Хольц встал со стула и принялся мерить шагами комнату. Конечно, это неудача, серьезная неудача, но ничего непоправимого пока не случилось. Взрыв примут за несчастный случай, один из сотни, ежедневно происходящих в Париже. И, разумеется, никто не свяжет его с Рудольфом Хольцем. Придется изобрести какую-нибудь убедительную историю для Францена, когда он позвонит, но это будет нетрудно. А вот Пайн и его друзья… Они подобрались чересчур близко. Так или иначе, но от них придется избавиться. А пока этого не произошло, с них нельзя спускать глаз.

Стоя у окна, Хольц смотрел на огни Вандомской площади.

— За ними надо вести постоянное наблюдение. Рано или поздно какой-нибудь шанс подвернется. И помните, что разобраться необходимо со всеми троими. Я не хочу, чтобы кто-нибудь один выжил и начал болтать языком. — Он развернулся и в упор посмотрел на Параду. — Это ясно?

— Круглосуточно? — Параду поерзал на стуле, разминая затекшую спину. — Значит, мне потребуется помощник. Ну ничего, новый гонорар покроет затраты.

Хольц заморгал, как будто его ударили, но потом с явной неохотой кивнул:

— Но обязательно всех троих, — напомнил он.

Параду улыбнулся.

— Сотня тысяч, d’accord ? — Он поднялся со стула и решил, что день получился не таким уж неудачным. — Я с вами свяжусь.

* * *

Андре вернулся в отель и, насвистывая, пошел в бар.

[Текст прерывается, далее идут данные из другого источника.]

-- ==== Sys2Proof/Tests/Slice0.lean ====
section
/-! SUPPORT. The model's own tests: ill-formed operations that the check refuses, records written out from the encodings of
30_encoding.md, the vectors of 95_test_vectors.md, and a witness for the hypotheses of every obligation that has some. -/

namespace Sys2Proof.Tests

set_option Elab.async false

open Sys2Proof.Machine

/-! ## Benches -/

/-- Tags of 95_test_vectors.md "Conventions". -/
def tags : Tags := { header := 0x00, data := 0x01, eot := 0x03 }

/-- T0 of 95_test_vectors.md 2.3. -/
def t0 : FilterParams :=
  { b0 := 0x3F800000, b1 := 0, b2 := 0, a0 := 0x3F800000, a1 := 0, a2 := 0, gain := .linear 0x3F800000 }
/-- T1. -/
def t1 : FilterParams :=
  { b0 := 0x3FC00000, b1 := 0xBF400000, b2 := 0x3E000000, a0 := 0x40000000, a1 := 0xBF000000, a2 := 0x3E800000,
    gain := .linear 0x3F800000 }
/-- T2: T1 with 20 dB. -/
def t2 : FilterParams := { t1 with gain := .decibel 20 }
/-- T3. -/
def t3 : FilterParams := { t0 with b1 := 0xBF700000 }
/-- T5. -/
def t5 : FilterParams :=
  { b0 := 0x3DCCCCCD, b1 := 0x3E4CCCCD, b2 := 0x3E99999A, a0 := 0x3F800000, a1 := 0xBECCCCCD, a2 := 0x3D4CCCCD,
    gain := .decibel 0 }
/-- T6. -/
def t6 : FilterParams := { t0 with b0 := 0x7F000000, a0 := 0x3F000000 }

/-- Parameters with the sizes of 00_scope.md R6. -/
def config (de pre : FilterParams) : Params :=
  { drainCap := 255, outCapMax := 252, netReadMax := 168, tags := tags, de := de, pre := pre, netPresent := true,
    accDepth := none, fp := .binary32 }

/-- The reset state with these parameters, the collaborator answering every write with true. -/
def bench (de pre : FilterParams) : State :=
  { acc := [], de := loadFilter .binary32 de, pre := loadFilter .binary32 pre, netPresent := true, faulted := false, faultCode := 0,
    cfg := config de pre, stream := [], buf := some (List.replicate 8 0xEE), resetReq := false, result := .nothing,
    eotDraws := [true], dataDraws := [true, true, true], readDraws := [], trace := [], unitStream := [], freeCount := 0 }

/-- Identity filters. -/
def b0 : State := bench t0 t0

/-- A faulted block. -/
def dead : State := { b0 with faulted := true, faultCode := 0x01 }

/-- The collaborator absent. -/
def alone : State := { b0 with netPresent := false, cfg := { b0.cfg with netPresent := false } }

/-- A finite accumulator of four bytes holding one (D-ACC-8, D-ACC-9). -/
def shallow : State := { b0 with acc := [0xAA], cfg := { b0.cfg with accDepth := some 4 } }

/-- What a projection of the next state is, if there is one. -/
def after {α : Type} (o : Host.Outcome State Fault Refusal) (f : State → α) : Option α := (nextOf o).map f

/-- What a projection of the state is after operations one after another. -/
def afterAll {α : Type} (is : List Instr) (s : State) (f : State → α) : Option α := (execAll is s).map f

/-- What a projection of the state is after a record is taken from the host port. -/
def afterRecord {α : Type} (s : State) (bs : List Byte) (f : State → α) : Option α :=
  after (step { s with stream := bs }) f

/-- The history (x1, x2, y1, y2). -/
def history (f : Filter) : List F32 := [f.x1, f.x2, f.y1, f.y2]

К его удивлению, Люси с Сайресом уже сидели там и о чем-то оживленно разговаривали.

— Что случилось? — Он поцеловал Люси и опустился на стул. — В «Ритце» кончилось шампанское?

— У нас новости, милый юноша. Очень интересные новости. — Сайрес подождал, пока Андре сделает заказ. — В «Ритц» только что поселилась ваша приятельница Камилла, а с ней — один пакостный коротышка по имени Хольц. Арт-дилер. Я с ним пару раз встречался, — он брезгливо поморщил нос, — и мне хватило.

— Они вас видели? — встревоженно спросил Андре.

— Нет. К счастью, Люси заметила их первой. Должен сказать, Хольц известен тем, что проводит самые крупные сделки. Это он пару лет назад продал Пикассо за сорок миллионов. И еще поговаривают — заметьте, это только слухи, ничего достоверного, — что на досуге он приторговывает крадеными картинами. — Сайрес подождал, пока отойдет официант, принесший вино для Андре. — Повторяю, это только слухи, но я склонен им верить. Это человек нечистоплотный и жесткий, и несколько наших коллег сильно обожглись на сделках с ним.

— А что с ним делает Камилла?

Андре ничего не знал о личной жизни своего редактора. Для всех сотрудников «DQ», даже для Ноэля, она оставалась тайной и служила источником множества сплетен, иногда совершенно фантастических. Камиллу поочередно подозревали в близости с парикмахером из «Бергдорфа», личным тренерам, молодым Гарабедяном и множеством интерьерных дизайнеров. Имя Хольца никогда даже не упоминалось.

— Вопрос даже не в этом, а в том, что они оба делают в Париже, — поправил его Сайрес. — Может, в свои преклонные годы я стал чересчур подозрительным, но мне кажется, это не просто совпадение. Тут есть какая-то связь.

Андре не сдержал улыбки. Сайрес в эту минуту походил на терьера, взявшего след: все его тело напряглось, брови шевелились, а пальцы азартно выбивали по столу барабанную дробь.

— Возможно, вы и правы, — согласился Андре. — На этот вопрос может точно ответить Францен. Он звонил?

Пальцы замерли.

— Нет еще, но я уверен, что позвонит. Связан он с Хольцем или нет, но люди его профессии не любят отказываться от заказов, а он до сих пор считает, что нужен нам именно для этого. Он позвонит. — Он посмотрел на свой пустой бокал с обычным выражением недоумения, а потом перевел взгляд на часы. — Нам остается только ждать. Я бы хотел принять душ, а потом пойти куда-нибудь пообедать. Как вы на это смотрите?

* * *

В белом махровом халате, который был размера на три ей велик, Люси вышла из ванной.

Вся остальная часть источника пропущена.